George Butcher says students and sabbs need to start engaging more
Imperial College Union is vast. It has 344 different societies, and every year they collectively turn over £2 million. The entire Union turns over £7 million. There are 3000 different society committee positions and 40% of undergraduate students are a member of at least one club or society.
This is great for participation – but it ironically means there is a huge divide between the paid sabbatical ‘Officer Trustees’ at the top and the average society goer, I count four layers of management to the president: Member – Society President – Management Group Chair – Deputy President for Clubs, Societies & Projects – President ( – Council – Trustees). So many times I hear students talk about ‘the Union’ as if it’s this distant party-pooping fun police mafia, which gets its kicks out of charging entry to Metric, sending emails every other day, and banning any event involving alcohol.
In the latest high profile example, a club president actively lied to the sabbatical team about a police investigation, because they felt that was the best way to protect their members. Ironically, this was the worst possible thing to do because when the police come knocking – the president is the first person they go to. If stories don’t match up, clubs can get shut down.

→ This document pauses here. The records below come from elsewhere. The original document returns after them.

namespace More
def tg (st : Nat) : State := fs (pw run0 fun p => {p with vbak := true}) [(F.CTL_CFG_MODE,0,1),(F.CTL_STAT_FIELD,0,1),(F.CTL_STAT_TAG_STATE,0,st)]
def tk : Bytes := b256 16
def nr : Bytes := zeros 16
def nt : Bytes := b256 16
def wes : TagSession := smKeys tk nr nt
def sec (s : State) : State := s.onCtl fun c => {c with session := some wes}
def dz (s : State) : State := s.setFld F.SYSCTL_PSTATE_CUR 2
def env0 : BootEnv := {}
def rdr (p : RdPhase) : Reader := { phase := p, uid := [1,2,3], sel := [4,5,6,7] }
def road (s : State) : State := s.setFld F.SYSCTL_PSTATE_ROADSIDE 1
def fc (op : Nat) (off : Nat := 0x8000) (n : Nat := 2) : FlcCmd := { tag := 3, op, nwords := n, offset := off, data := List.replicate 8 0x12345678#32, src := 0x20001000, req := .firmware }
def fb (s : State) : State := s.setFld F.FLC_PART_B 16 0
def F0 (s : State) (f : FlcState → FlcState) : State := s.onFlc f
def mreq (a : List Action) : State := (mil rad a).onMsu fun u => {u with ms := [(5,{actions := a, request := some 0, ready := some 0})]}
def nq (s : State) : State := s.setTp .uart {}
def authed (op : Nat) (p d : Bytes) : CmdHead :=
  let q := (⟨.hport, 5, some (1, 0)⟩ : CmdHead).pkt op p d
  ⟨.hport, 5, some (1, BitVec.ofNat 64 (beNat ((cmac (b256 16) (pktHead q ++ q.par.take (p.length + 4) ++ d)).take 8)))⟩
def ses2 : State := (hst.setTp .hport { hst.tp .hport with session := some ⟨b256 16, 2, 0, 0, 0⟩ }).onOtp fun o => {o with bits := [(14, 0x1C0)]}
def hup : State := pw up0 fun p => { p with up := true }
def used (s : State) : State := s.setFld F.SYSCTL_CORE_EN_EN 0x100
def moving2 (s : State) : State := (s.onRf fun r => {r with loTemp := [(0,20),(1,20)], temp := 20})
def peerUp (s : State) : State := s.setFld F.LP_PEERINFO_UPSTREAM 1 0
def wr (s : State) (k : Nat) : State := { s with tmr := { s.tmr with due := [k] } }
def openHeld : State := fs ((mil hst []).onMsu fun u => {u with ms := [(5,{tp := some .hport}),(6,{actions := [{act 1 1 0 0 with w0 := 0x10060001}]})]}) [(F.MSU_MS_STAT_STATE,6,1)]
def z1 : State := g core 0 2 0x21080000#32
def z16 : State := nq (bytes1 (fs refs [(F.PMB_STAT_VACK,0,160)] |>.setRest 1))
def z17 : State := (pw (run0.setExch .wurx true) fun p => {p with wurxSync := true})
def z18 : State := nq (bytes1 ((run0.setRest 2).setFld F.MSU_MS_STAT_STATE 1))
def z19 : State := bytes1 (hibReady.setRest 3)
def z20 : State := bytes1 (pw ((dozeReady.setFld F.MSU_MS_STAT_STATE 1 3).setRest 2) fun p => {p with ready := false})
def z21 : State := bytes1 (pw (dozeReady.setRest 2) fun p => {p with ready := false})
def z22 : State := bytes1 (dozeReady.setRest 2)
def z55 : State := (mil rad []).onMsu fun u => {u with ms := [(5,{ready := some 0})]}
def z60 : State := fs (mreq [act 2 0 0x20000000 64]) [(F.MSU_MS_STAT_STATE,5,2)]
def z63 : State := mreq [act 1 3 0xFFFF 0xFF]
def z65 : State := ln (lst lpCheck) fun x => {x with train := some 1}
def z74 : State := ln (lst lpDetect) fun x => {x with announceAt := some 0}
def z77 : State := fs (peerUp up0) [(F.LP_STAT_TIME_MASTER,0,1)]
def z78 : State := ln (fs (lst lpDetect) [(F.LP_WAKECFG_WAKE_TRIES,0,1)]) fun x => {x with wakes := 1}
def z85 : State := fs (lst lpDetect) [(F.LP_CFG_ROLE,0,1),(F.LP_CFG_ROLE,1,1),(F.LP_STAT_STATE,1,9)]
def z86 : State := ln (peerUp up0) fun x => {x with sync := some (5,⟨1,2,3⟩,⟨1,2,3⟩), t3 := some ⟨1,2,3⟩}
def z87 : State := lst lpDetect
def z88 : State := ln (fs (lst lpDetect) [(F.LP_WAKECFG_WAKE_TRIES,0,3)]) fun x => {x with wakes := 1}
def z110 : State := run0.setFld F.RTC_STAT_CAP_BUSY 1
def z111 : State := used hup
def z114 : State := road hst
def z121 : State := hst.onHcp fun h => {h with taken := [(0,99)]}
def z130 : State := fs ((mil hst []).onMsu fun u => {u with ms := [(5,{tp := some .hport})]}) [(F.MSU_MS_STAT_STATE,5,3)]
def z190 : State := F0 (fs armed [(F.FLC_PART_B,0,8),(F.FLC_PART_BLANK,0,0)]) fun f => {f with queue := [fc 2 0x800000], modes := [(128,1)]}
def z191 : State := fb (armed.setFld F.SYSCTL_PSTATE_CUR 1)
def z192 : State := F0 (fb armed) fun f => {f with queue := [fc 2 0x8800]}
def z211 : State := dz (sec (tg 5))
def z212 : State := dz (tg 4)
def z226 : State := run0.onCtl fun c => {c with reader := some (rdr (.wupa 218))}
def z227 : State := run0.onCtl fun c => {c with reader := some (rdr (.wupa 0))}
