-- ==== Sys2Proof/Machine/RegMap.lean ====
section
/-! DEFINITION. The register space (R108): every register of the spec's tables by its name there without the index letter, with
its address, its fields, their access codes (R6) and their values after Dawn (R8). -/

namespace Sys2Proof.Machine

/-- The access codes of R6. -/
inductive Acc where
  | rw | ro | wo | w1c | rws
  deriving DecidableEq, Repr

/-- One field of one register: the register's address, the field's lowest bit and its width. -/
structure Field where
  addr : Nat
  lo : Nat
  width : Nat
  deriving DecidableEq, Repr

/-- One row of a register table: lowest bit, width, access code and the fixed value after Dawn. -/
structure FieldRow where
  lo : Nat
  width : Nat
  acc : Acc
  dflt : Nat
  deriving DecidableEq, Repr

/-- One register or one family of registers of the same layout: the first address, the (count, stride) of each index, the fields. -/
structure Fam where
  base : Nat
  dims : List (Nat × Nat)
  rows : List FieldRow
  deriving DecidableEq, Repr

namespace R
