/-- `v` with its bits from `lo`, `w` of them, set to those of `x`. -/
def withBits (v lo w x : Nat) : Nat := v / 2 ^ (lo + w) * 2 ^ (lo + w) + x % 2 ^ w * 2 ^ lo + v % 2 ^ lo

/-- The bit `i` of `v`. -/
def bit (v i : Nat) : Bool := v / 2 ^ i % 2 == 1

/-- The two's complement number of `w` bits that `v` holds. -/
def signed (w v : Nat) : Int := if v % 2 ^ w < 2 ^ (w - 1) then (v % 2 ^ w : Int) else (v % 2 ^ w : Int) - 2 ^ w

/-- The low `w` bits of an integer in two's complement. -/
def unsigned (w : Nat) (v : Int) : Nat := (v % 2 ^ w).toNat

/-- 1 for true. -/
def b2n (b : Bool) : Nat := if b then 1 else 0

/-- Clamp to an interval. -/
def clampI (lo hi v : Int) : Int := max lo (min hi v)

/-- A quotient the spec does not round: exact where it is whole, else one of its two neighbours (assumption 8). -/
def divOpen (site : Nat) (n d : Int) : Int :=
  if n % d = 0 then n / d else if Config.roundUp site n d then n / d + 1 else n / d

/-- A quotient of naturals the spec does not round. -/
def divOpenN (site n d : Nat) : Nat := (divOpen site n d).toNat

/-- A whole number at a fraction the spec does not round (assumption 8). -/
def ratOpen (site : Nat) (x : Rat) : Int := divOpen site x.num x.den

/-- A quotient rounded to the nearest, halves up. -/
def divNear (n d : Int) : Int := (2 * n + d) / (2 * d)

/-! ## Registers -/

/-- Fixed values after Dawn that differ between the members of a family (R253, R361, R364, R373, R174). -/
def indexDefault (a : Nat) : Option Word :=
  if a = R.NP_CFG 0 then some 0x5EEA
  else if a = R.NP_IP 0 then some 0xA9FE0002
  else if a = R.NP_IP 1 then some 0xA9FE0102
  else if a = R.NP_MAC_LO 0 then some (BitVec.ofNat 32 (Config.factoryMac 0).toNat)
  else if a = R.NP_MAC_LO 1 then some (BitVec.ofNat 32 (Config.factoryMac 1).toNat)
  else if a = R.NP_MAC_HI 0 then some (BitVec.ofNat 32 ((Config.factoryMac 0).toNat / 2 ^ 32))
  else if a = R.NP_MAC_HI 1 then some (BitVec.ofNat 32 ((Config.factoryMac 1).toNat / 2 ^ 32))
  else if a = R.TB_CFG 0 then some 0x3C051
  else if a = R.CX_CFG 1 then some 0x81
  else if a = R.CX_CFG 2 then some 0x82
  else if a = R.CX_CFG 3 then some 0x83
  else none

/-- The word the rows of a family give after Dawn. -/
def rowsDefault (rows : List FieldRow) : Nat := rows.foldl (fun v r => v + r.dflt * 2 ^ r.lo) 0

/-- What a location of a table window reads as when nothing was written to it (R228 to R232, R327, R359). -/
def tableDefault (a : Nat) : Word :=
  if 0x41000000 ≤ a ∧ a < 0x41400000 then 0x80
  else if 0x41800000 ≤ a ∧ a < 0x41810000 then BitVec.ofNat 32 (a % 0x1000 / 4)
  else if 0x41810000 ≤ a ∧ a < 0x41812000 then 0xFFFFFFFF
  else if 0x42000000 ≤ a ∧ a < 0x43000000 then 0x3FFFFFFF
  else if 0x46080000 ≤ a ∧ a < 0x46100000 then (if a % 8 = 0 then 0xFFF0FFF0 else 0xFFF0)
  else if 0x4A000000 ≤ a ∧ a < 0x4A002000 then BitVec.ofNat 32 ((2046 * (a % 0x400 / 4) + 255) / 510)
  else 0

/-- What a location of the register space reads as when nothing was written to it (R8). -/
def regDefault (a : Nat) : Word :=
  if 0x40000000 ≤ a then tableDefault a
  else match indexDefault a with
    | some w => w
    | none => match famOf a with
      | some f => BitVec.ofNat 32 (rowsDefault f.rows)
      | none => 0

/-- The word stored at a register or table location. -/
def State.word (s : State) (a : Nat) : Word :=
  match Sparse.find s.regs a with
  | some w => w
  | none => regDefault a

/-- Stores a word. -/
def State.setWord (s : State) (a : Nat) (w : Word) : State :=
  { s with regs := Sparse.splice (regDefault a) s.regs a [w] }

/-- The value of a field. -/
def State.rd (s : State) (f : Field) : Nat := bits (s.word f.addr).toNat f.lo f.width

/-- A one-bit field as a Bool. -/
def State.flag (s : State) (f : Field) : Bool := s.rd f == 1

/-- The value of a signed field. -/
def State.rdI (s : State) (f : Field) : Int := signed f.width (s.rd f)

/-- Sets a field. -/
def State.wr (s : State) (f : Field) (v : Nat) : State :=
  s.setWord f.addr (BitVec.ofNat 32 (withBits (s.word f.addr).toNat f.lo f.width v))

/-- Sets a signed field. -/
def State.wrI (s : State) (f : Field) (v : Int) : State := s.wr f (unsigned f.width v)

/-- Sets a one-bit field. -/
def State.wrB (s : State) (f : Field) (b : Bool) : State := s.wr f (b2n b)

/-- Adds to a counter; the counter wraps (assumption 2). -/
def State.add (s : State) (f : Field) (n : Nat) : State := s.wr f (s.rd f + n)
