/-- The reserved blocks of a lane. -/
def State.laneRes (s : State) (l : Nat) : Nat :=
  maxOf (s.reserving.map (fun p => (p.laneCost.find? (fun e => e.1 == l)).elim 0 (·.2)))

/-- The dx cost of some streams held in bar `h` on engine `e`. -/
def pairCost (bs : List BandRun) (h e : Nat) : Nat :=
  ((bs.filter (fun b => b.hold == h && b.engine == e)).map (·.cost)).sum

/-- The load of an engine with the streams `extra` of one more piece: the sum over holding bars of the largest cost (R129). -/
def State.engineLoad (s : State) (extra : List BandRun) (e : Nat) : Nat :=
  ((List.range 16).map (fun h =>
    max (pairCost extra h e)
      (maxOf (s.reserving.map (fun p => if p.ended.contains h then 0 else pairCost p.bands h e))))).sum

/-- The streams an engine holds. -/
def State.engineBands (s : State) (e : Nat) : Nat :=
  ((s.pieces.map (fun p => (p.bands.filter (fun b => b.live && (b.engine == e || (b.migrating && b.old == e)))).length))).sum

/-- The figure in per mille of a limit. -/
def perMille (n lim : Nat) : Nat := min 1023 (divOpenN 7 (1000 * n) lim)

/-- The load registers follow the reservations (R129, R148, R174). -/
def State.loads (s : State) : State :=
  let seq := ((List.range 16).map s.seqRes).sum / 128 + ((List.range 48).map s.ovhRes).sum
  let dx := (List.range 16).map (fun e => s.engineLoad [] e)
  let hbm := s.reserving.foldl (fun m p => max m (p.hbmCost / p.lines)) 0 + s.rd R.HBM_ALLOW_GBS * 1000000000
  let t := ((s.wr R.PQ_LOAD_SEQ (perMille seq 920000000)).wr R.PQ_LOAD_DX (perMille dx.sum 16000000000)).wr
    R.PQ_LOAD_HBM_HBM (perMille hbm 416000000000)
  (List.range 16).foldl (fun u e =>
    let held := s.engineBands e
    let u := (u.wr (R.DX_LOAD_LOAD e) (perMille (dx.getD e 0) 1000000000)).wr (R.DX_STATUS_BANDS e) held
    if s.flag (R.DX_CTRL_DRAIN e) ∧ held = 0 then u.wr (R.DX_STATUS_STATE e) 3
    else if u.rd (R.DX_STATUS_STATE e) = 3 then u.wr (R.DX_STATUS_STATE e) 0 else u) t

/-- The pool of repeat designs taken, in bytes (R138). -/
def State.poolFree (s : State) : State :=
  let used := ((s.reserving.map (·.poolCost)).sum + 4095) / 4096
  s.wr R.REPEAT_FREE_SIZE (s.cf R.REPEAT_POOL_SIZE - used)

/-- Frees the band numbers and banks of a list of streams (R162). -/
def State.freeBands (s : State) (bs : List BandRun) : State :=
  bs.foldl (fun t b => if b.live then (t.setWord (R.BAND_OWNER b.num) 0).setWord (R.BAND_CUT b.num) 0 else t) s

/-! ## Completion (R21, R127, R139, R140) -/

/-- The outcome codes of R139. -/
inductive Fate where
  | done | aborted (reason : Nat) | refused (reason : Nat) | notPrinted (reason : Nat)
  deriving DecidableEq, Repr

def Fate.outcome : Fate → Nat
  | .done => 1
  | .aborted _ => 2
  | .refused _ => 3
  | .notPrinted _ => 4

def Fate.reason : Fate → Nat
  | .done => 0
  | .aborted r => r
  | .refused r => r
  | .notPrinted r => r

/-- The event of a completion record (R140). -/
def Fate.event : Fate → Event
  | .done => Ev.PIECE_DONE
  | .aborted _ => Ev.PIECE_ABORTED
  | .refused _ => Ev.PIECE_REFUSED
  | .notPrinted _ => Ev.PIECE_REJECTED

/-- Stores words at rising addresses. -/
def State.setWords (s : State) (a : Nat) (ws : List Word) : State :=
  (ws.zipIdx).foldl (fun t e => t.setWord (a + 4 * e.2) e.1) s

/-- Stores bytes as words. -/
def State.setBytes (s : State) (a : Nat) (bs : List Byte) : State := s.setWords a (wordsFrom bs 0 (bs.length / 4))

/-- A module-owned compare unit is given back (R195); it stays module-owned. -/
def State.freeCompare (s : State) (k : Nat) : State := s.wr (R.CMP_STATUS_ARMED k) 0

/-- FLAGS of the record: REJECTED also for what is aborted or not printed (R21). -/
def Piece.recordFlags (p : Piece) (f : Fate) : Nat :=
  p.flags % 512 / 2 * 2 + b2n (p.rejected || (match f with | .aborted _ => true | .notPrinted _ => true | _ => false))

/-- The 32 bytes of a completion record (R139). -/
def State.recordBytes (s : State) (p : Piece) (f : Fate) : List Byte :=
  leBytes 4 p.num ++ leBytes 1 f.outcome ++ leBytes 1 f.reason ++ leBytes 2 (p.recordFlags f) ++
    leBytes 4 p.firstSeq ++ leBytes 4 p.blanked ++ leBytes 4 p.gap ++
    leBytes 4 (if p.startRule = 1 then p.latch else 0) ++ leBytes 8 s.tb2

/-- Lifetime counts of completion records (R448). -/
def State.countRecord (s : State) (p : Piece) (f : Fate) : State :=
  let s1 := if p.recordFlags f % 2 = 1 then s.lifeAdd 0x04C 4 1 else s
  match f with
  | .done => s1.lifeAdd 0x048 4 1
  | .aborted _ => s1.lifeAdd 0x050 4 1
  | .refused _ => s1.lifeAdd 0x054 4 1
  | .notPrinted _ => s1.lifeAdd 0x058 4 1

/-- Writes the piece's completion record, releases what it holds and sends its event (R131, R139, R140, R162). -/
def State.complete (s : State) (p : Piece) (f : Fate) : State :=
  let k := s.rd R.PQ_LOG_COUNT_COUNT
  let s1 := (s.setBytes (0x4E000000 + 32 * (k % 4096)) (s.recordBytes p f)).inc R.PQ_LOG_COUNT_COUNT
  let s2 := (s1.countRecord p f).freeBands p.bands
  let s3 := p.compare.elim s2 s2.freeCompare
  let bad := p.rejected || (match f with | .done => false | _ => true)
  let s4 := { s3 with
    pieces := s3.pieces.filter (fun q => q.num != p.num)
    verify := if p.verify ∧ p.prints.any (fun r => r.fields.any (fun (x : FieldRun) => x.verify && x.result == 0)) then s3.verify ++ [p]
      else s3.verify
    ring := s3.ring.filter (fun l => l.piece != p.num)
    evid := match p.start with
      | some st => if p.evidence then (s3.evid ++ [(p.num, st, p.lines, p.refTg)]).drop
          (s3.evid.length - 63) else s3.evid
      | none => s3.evid
    ended := (s3.ended.filter (fun (e : Ended) => decide (k < e.index + 4096))) ++ [(⟨p.num, k, p.desc⟩ : Ended)]
    rejects := (s3.rejects.filter (fun (r : Reject) => !(r.piece == p.num && r.acted))).map (fun (r : Reject) =>
      if r.piece = p.num then { r with bad := r.bad || bad } else r) }
  (s4.loads.poolFree.busy).raise f.event p.num f.reason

The union sabbaticals did the absolute best they could to protect those in the rugby club who recently did wrong and the club as a whole, withholding names from public documents and giving out severe enough sanctions to prevent further punishment from College, the Police or the Rugby Union Federation. These efforts were successful, but their success was threatened by the dishonesty internally about what had happened.
This is ridiculous. We are shooting ourselves in the foot. It brings up issues of society president training, but we all have to work as a team. The sabbaticals need to connect with students, and be accessible. I don’t mean sitting on a desk in the JCR, glumly staring at the pie stand. I mean leaving the union building, crashing the odd Cheese Soc gathering; going to Harlington, being part of clubs and trying to be someone you’d actually want to talk to. Maybe each of the sports teams should adopt a sabb at the next ACC night? You can’t follow a leadership who don’t interact.
But it’s not just the sabbs who need to engage with us, it’s a two way process. Love your sabb. Next time you’re using the SAC printer for your coursework go and say hi. Tell Pascal your course rep doesn’t give a toss, or tell Alex your club president keeps complaining about not having enough money. Or just complain about Metric.
This is a union, but it’s sheer size means it’s becoming fragmented. It’s down to every member to prevent that happening and the leadership needs to lead it.